On Fri, Jul 22, 2022 at 11:23 AM Eric Dumazet <edumazet@google.com> wrote:
>
> On Thu, Jul 21, 2022 at 5:10 PM Marek Majkowski <marek@cloudflare.com> wrote:
> >
> > We already support RTAX_INITRWND / initrwnd path attribute:
> >
> >  $ ip route change local 127.0.0.0/8 dev lo initrwnd 1024
> >
> > However normally, the initial advertised receive window is limited to
> > 64KiB by rcv_ssthresh, regardless of initrwnd. This patch changes
> > that, bumping up rcv_ssthresh to value derived from initrwnd. This
> > allows for larger initial advertised receive windows, which is useful
> > for specific types of TCP flows: big BDP ones, where there is a lot of
> > data to send immediately after the flow is established.
> >
> > There are three places where we initialize sockets:
> >  - tcp_output:tcp_connect_init
> >  - tcp_minisocks:tcp_openreq_init_rwin
> >  - syncookies
> >
> > In the first two we already have a call to `tcp_rwnd_init_bpf` and
> > `dst_metric(RTAX_INITRWND)` which retrieve the bpf/path initrwnd
> > attribute. We use this value to bring `rcv_ssthresh` up, potentially
> > above the traditional 64KiB.
> >
> > With higher initial `rcv_ssthresh` the receiver will open the receive
> > window more aggresively, which can improve large BDP flows - large
> > throughput and latency.
> >
> > This patch does not cover the syncookies case.
> >
> > Signed-off-by: Marek Majkowski <marek@cloudflare.com>
> > ---
> >  include/net/inet_sock.h  |  1 +
> >  net/ipv4/tcp_minisocks.c |  8 ++++++--
> >  net/ipv4/tcp_output.c    | 10 ++++++++--
> >  3 files changed, 15 insertions(+), 4 deletions(-)
> >
> > diff --git a/include/net/inet_sock.h b/include/net/inet_sock.h
> > index daead5fb389a..bc68c9b70942 100644
> > --- a/include/net/inet_sock.h
> > +++ b/include/net/inet_sock.h
> > @@ -89,6 +89,7 @@ struct inet_request_sock {
> >                                 no_srccheck: 1,
> >                                 smc_ok     : 1;
> >         u32                     ir_mark;
> > +       u32                     rcv_ssthresh;
>
> Why do we need to store this value in the request_sock ?
>
> It is derived from a route attribute and MSS, all this should be
> available when the full blown socket is created.
>
> It would also work even with syncookies.

Eric,

Thanks for the feedback. For some context, I published a blog post
explaining this work in detail [1].

https://blog.cloudflare.com/when-the-window-is-not-fully-open-your-tcp-stack-is-doing-more-than-you-think/

I understand the suggestion is to move tcp_rwnd_init_bpf +
RTAX_INITRWND lookup from `tcp_openreq_init_rwin` into
`tcp_create_openreq_child`.

I gave it a try (patch: [2]), but I don't think this will work under
all circumstances. The issue is that we need to advertise *some*
window in the SYNACK packet, before creating the full blown socket.
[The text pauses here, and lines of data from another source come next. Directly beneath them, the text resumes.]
theorem witness_PixelsAreScaledBlendedAndCorrected_layers :
    let c : StillCache := { slots := [{ state := .resident, picture := some smallPicture }] }
    let x : PassContext :=
      { shot :=
          { plan := { wall := some browseWall, windows := ⟨some ⟨0, ⟨0, 0, 8, 8⟩⟩, none, none⟩
                      items := some centredItem :: List.replicate 47 none }
            position := 0, cells := [⟨0, .shown, some 0, Rgb.white⟩], posters := ⟨.black, .black, .black⟩
            focus := .wall 0, fade := 0, matrix := {} }
        views := [⟨⟨⟨.playing, .freeze, none⟩, ⟨.idle, .freeze, none⟩, ⟨.idle, .freeze, none⟩⟩, none⟩] }
    (c.slot 0).picture = some smallPicture ∧ x.shot.plan.wall = some browseWall ∧ x.views ≠ [] ∧
      (0 : Nat) < browseWall.titles.length ∧ (0 : Int) - 0 < browseWall.border ∧
      ((drawPass c x ⟨0, 0, 1920, 1080⟩ ⟨[], [], []⟩).ops.length) = 4 ∧ LaneState.ended ≠ .idle ∧
      (centredItem.glyphs.zipIdx.filter (·.1 ≠ 0)).length = 8 := by
  decide +kernel

theorem witness_VblanksBeginSwapOrMiss :
    (lit .free).power.resetLow = false ∧ ((lit .free).screen 1).state = .running ∧ ((lit .free).screen 1).frameTimer = true ∧
      ((lit .free).screen 1).back = .free ∧ ((lit .ready).screen 1).back = .ready ∧
      ((lit .composing).screen 1).back = .composing ∧
      ((openPass 1 (lit .composing)).compScreen 1).context.isSome = true := by decide

/-- The browse wall with a title that has a still, its slot RESIDENT and pinned, and a visible and a prefetch entry queued. -/
def resolving : State :=
  { (walled.setPlan 0 { walled.plan 0 with
      cells := [⟨0, some 1, some stillIdent, ⟨1, 2, 3⟩, .shown, true⟩, ⟨5, some 6, none, Rgb.black, .empty, false⟩] }) with
    catalog := (stocked ready).catalog
    cache :=
      { slots := { state := .resident, ident := some stillIdent, picture := some smallPicture } :: List.replicate 95 {}
        pins := [⟨.cell 0 0, 0⟩], queue := [⟨goneIdent 1, .visible⟩] ++ [⟨goneIdent 2, .prefetch⟩] } }

theorem witness_VblanksBeginSwapOrMiss_resolution :
    (resolving.cache.pins.map (·.place)).Nodup ∧ resolving.cache.queue = [⟨goneIdent 1, .visible⟩] ++ [⟨goneIdent 2, .prefetch⟩] ∧
      (∀ e ∈ [(⟨goneIdent 1, .visible⟩ : FetchEntry)], e.cls = .visible) ∧
      (∀ e ∈ [(⟨goneIdent 2, .prefetch⟩ : FetchEntry)], e.cls = .prefetch) ∧
      ((resolutionStep 0 resolving).plan 0).cells.length = 24 ∧
      ((resolutionStep 0 resolving).plan 0).cells.head? = some ⟨0, some 1, some stillIdent, ⟨1, 2, 3⟩, .shown, true⟩ ∧
      (resolutionStep 0 resolving).cache.queue = [] ∧ (resolving.cache.slot 0).state = .resident ∧
      resolving.cache.slotOf stillIdent = some 0 := by
  decide +kernel

theorem witness_VblanksBeginSwapOrMiss_snapshot :
    (resolving.plan 0).cells[0]? = some ⟨0, some 1, some stillIdent, ⟨1, 2, 3⟩, .shown, true⟩ ∧
      (resolving.plan 0).cells[1]?.map (·.appearance) = some .empty ∧
      (⟨some stillIdent, true, some ⟨1, 2, 3⟩, true⟩ : Poster).ident.bind resolving.cache.slotOf = some 0 ∧
      (resolving.cache.slot 0).state = .resident := by decide +kernel

/-- Screen 1 in a step of its panel sequence. -/
def sequencing (st : ScreenState) (q : SeqStep) (wanted : Bool) : State :=
  ready.setScreen 1 { ready.screen 1 with state := st, sequence := some q, wantedOn := wanted }

theorem witness_PanelSequencesRun :
    ((sequencing .waking .wake20 true).screen 1).state = .waking ∧
      ((sequencing .waking .wake100 false).screen 1).sequence = some .wake100 ∧
      ((sequencing .sleeping .sleep50 false).screen 1).sequence = some .sleep50 ∧
      ((sequencing .sleeping .sleep20 true).screen 1).wantedOn = true ∧ ready.takes 1 := by decide

theorem witness_PanelSequencesRun_reports :
    let s := sequencing .waking .wake100 true
    let u : State := s.setPower { s.power with changing := true, reached := ⟨true, false⟩, setPowerTag := some 7 }
    let d : State := (sequencing .sleeping .sleep20 false).setPower { s.power with changing := true, reached := ⟨false, false⟩ }
    (u.screen 1).state = .waking ∧ (u.screen 1).sequence = some .wake100 ∧ (u.screen 1).wantedOn = true ∧
      u.power.changing = true ∧ u.power.reached.get (1 - 1) = true ∧ u.power.setPowerTag = some 7 ∧
      (d.screen 1).wantedOn = false ∧ (d.screen 1).sequence = some .sleep20 ∧ d.power.reached.get (1 - 1) = false ∧
      s.power.changing = false := by decide

theorem witness_LanePlayIsCheckedAndPrimes :
    let s : State := { lit .free with catalog := (stocked ready).catalog }
    s.takes 1 ∧ (3 = EndAction.clear.code) ∧ (s.lane 2).state = .idle ∧
      s.catalog.titles.find? (·.number == 1) = some titleA ∧ titleA.clipKey ≠ 0 ∧
      s.catalog.pool.find? (fun a => a.inLive && a.key == 6) = some clipAsset ∧ clipAsset.damaged = false ∧ s.running 1 = true ∧
      s.store.state = .online ∧ (∀ x ∈ s.catalog.titles, x.number = 65535 → x.clipKey = 0) ∧ ready.running 1 = false ∧
      ((laneIs playingLane s).lane 0).state = .playing := by decide

theorem witness_LanePlayIsCheckedAndPrimes_header_read :
    readRuns (takePages (pagesFor (12 + 10 * clipAsset.desc.units)) clipAsset.extents) = [⟨384, 1⟩] ∧
      (lit .free).store.port = none := by decide

theorem witness_LaneStopAndStatus :
    ready.takes 1 ∧ (ready.lane 0).state = .idle ∧ ((laneIs playingLane ready).lane 0).state = .playing ∧
      ((laneIs { playingLane with state := .held } ready).lane 0).state = .held ∧
      ((laneIs { playingLane with state := .priming, pendingTag := some 3 } ready).lane 0).pendingTag = some 3 := by decide

theorem witness_LaneStopAndStatus_releases :
    let p : PortOp := { purpose := .laneUnits 0, op := .pageRead ⟨384, 1⟩, limit := 50 }
    let s := onPort p (laneIs playingLane (stocked ready))
    let o := onPort { p with orphan := true, releaseReader := some 1 } (stocked ready)
    s.takes 1 ∧ (s.lane 0).clip = some 1 ∧ s.catalog.record 1 = some clipAsset ∧ s.store.port = some p ∧ p.orphan = false ∧
      clientOf p.purpose = .lane 0 ∧ (laneIs playingLane (stocked ready)).store.port = none ∧
      o.store.port = some { p with orphan := true, releaseReader := some 1 } ∧ o.store.mount = .none ∧
      [blankPage].length = (Run.mk 384 1).count ∧ [blankPage].all readable = true ∧ o.power.resetLow = false ∧
      clientOf (.laneHeader 0) = .lane 0 := by decide

/-- The first page of the clip of `clipAsset`: its header and its two index entries (R201). -/
def clipHeadPage : PageRead :=
  ⟨.clean, [2, 0, 0, 16, 0, 16, 0x0E, 0xA6, 0, 2, 0, 0, 0, 0, 0, 0, 0, 0, 0, 100, 0, 0, 0, 0, 0, 100, 0, 0, 0, 50, 1, 7]⟩

theorem witness_LaneReadsFillTheRing_header :
    let s := onPort { purpose := .laneHeader 0, op := .pageRead ⟨384, 1⟩, limit := 50 }
      (laneIs { playingLane with state := .priming, index := [], header := some { rest := [], data := [] } } (stocked ready))
    s.power.resetLow = false ∧ s.store.port = some { purpose := .laneHeader 0, op := .pageRead ⟨384, 1⟩, limit := 50 } ∧
      s.store.mount = .none ∧ (s.lane 0).header = some { rest := [], data := [] } ∧ (s.lane 0).clip = some 1 ∧
      s.store.heldBack = [] ∧ s.catalog.record 1 = some clipAsset ∧ [clipHeadPage].length = (Run.mk 384 1).count ∧
      [clipHeadPage].all readable = true ∧ clipHeaderOk (pageBytes clipHeadPage) clipAsset.desc = true ∧
      clipIndexOk (pageBytes clipHeadPage) 2 4096 ((List.range 2).map (unitEntryAt (pageBytes clipHeadPage))) = true := by
  decide +kernel

theorem witness_LaneReadsFillTheRing_refused_header :
    clipHeaderOk [] clipAsset.desc = false ∧ [PageRead.mk .uncorrectable []].all readable = false ∧
      clipIndexOk (pageBytes clipHeadPage) 2 100 ((List.range 2).map (unitEntryAt (pageBytes clipHeadPage))) = false ∧
      ({ rest := [⟨386, 1⟩], data := [] } : HeaderRead).rest = ⟨386, 1⟩ :: [] := by
  decide +kernel

theorem witness_LaneReadsFillTheRing_refused_header_is_told :
    ready.link.helloSent = true ∧ ready.link.occupancy < 39 ∧ 0 < clipAsset.desc.units ∧
      playingLane.index.length = 2 := by decide

theorem witness_LaneReadsFillTheRing_issue :
    clipIndex ≠ [] ∧ (laneIs playingLane (stocked ready)).catalog.record 1 = some clipAsset ∧ playingLane.mayRead = true ∧
      playingLane.clip = some 1 ∧ playingLane.readPos.unit < playingLane.index.length ∧ playingLane.fill + 150 ≤ 524287 ∧
      524287 < ({ playingLane with fill := 524138 } : Lane).fill + 150 ∧ playingLane.desc.units = playingLane.index.length ∧
      playingLane.endAction ≠ .loop := by decide

theorem witness_LaneReadsFillTheRing_wraps :
    (requestUnits (clipIndex.drop 0)).length = 2 ∧ 0 + 2 = clipAsset.desc.units ∧
      ({ playingLane with endAction := .loop, loops := 1 } : Lane).endAction = .loop ∧ 1 ≤ 255 ∧ clipAsset.inLive = true ∧
      ({ playingLane with endAction := .loop, loops := 0 } : Lane).loops = 0 ∧ 0 + 1 < 2 ^ 40 ∧
      ({ clipAsset with inLive := false } : Asset).inLive = false ∧
      readRuns (takePages (pagesFor (12 + 20 + 150) - 0) (dropPages 0 clipAsset.extents)) = [⟨384, 1⟩] ∧
      (stocked ready).store.port = none := by
  decide +kernel

theorem witness_LaneReadsFillTheRing_read :
    let r : Lane := { playingLane with request := some { start := 32, stop := 182, nextPage := 0, rest := [], data := [] } }
    let s := onPort { purpose := .laneUnits 0, op := .pageRead ⟨384, 1⟩, limit := 50 } (laneIs r (stocked ready))
    s.store.port = some { purpose := .laneUnits 0, op := .pageRead ⟨384, 1⟩, limit := 50 } ∧ (s.lane 0).request.isSome = true ∧
      (s.lane 0).clip = some 1 ∧ (s.lane 0).state = .playing ∧ (s.lane 0).skipping = false ∧
      (∀ e ∈ (s.lane 0).index, e.corrupt = false) ∧ s.store.mount = .none := by decide

theorem witness_LaneReadsFillTheRing_more_reads :
    let q : LaneRequest := { start := 32, stop := 182, nextPage := 0, rest := [⟨400, 1⟩], data := [] }
    let r : Lane := { playingLane with request := some q, ring := [⟨0, 0, 100, false, []⟩, ⟨1, 0, 50, false, []⟩] }
    let s := onPort { purpose := .laneUnits 0, op := .pageRead ⟨384, 1⟩, limit := 50 } (laneIs r (stocked ready))
    (s.lane 0).request = some q ∧ q.rest = ⟨400, 1⟩ :: [] ∧ s.store.heldBack = [] ∧ (s.lane 0).ring[1]? = some ⟨1, 0, 50, false, []⟩ ∧
      (s.lane 0).index[1]? = some ⟨100, 50, false, 7, false⟩ ∧ readable ⟨.uncorrectable, []⟩ = false ∧
      s.catalog.record 1 = some clipAsset ∧ ({ r with state := .starved } : Lane).state = .starved ∧
      ({ r with state := .priming } : Lane).decodePos.pass = 0 := by
  decide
With RTAX_INITRWND it is possible to move the advertised window up, or
down.

In the latter case, of reducing the window, at the SYNACK moment we
must know if the window is reduced under 64KiB. This is what happens
right now, we can _reduce_ window with RTAX_INITRWND to small values,
I guess down to 1 MSS. This smaller window is then advertised in the
SYNACK.

If we move RTAX_INITRWND lookup into the later
`tcp_create_openreq_child` then it will be too late, we won't know the
correct window size on SYNACK stage. We will likely end up sending
large window on SYNACK and then a small window on subsequent ACK,
violating TCP.

There are two approaches here. First, keep the semantics and allow
RTAX_INITRWND to _reduce_ the initial window.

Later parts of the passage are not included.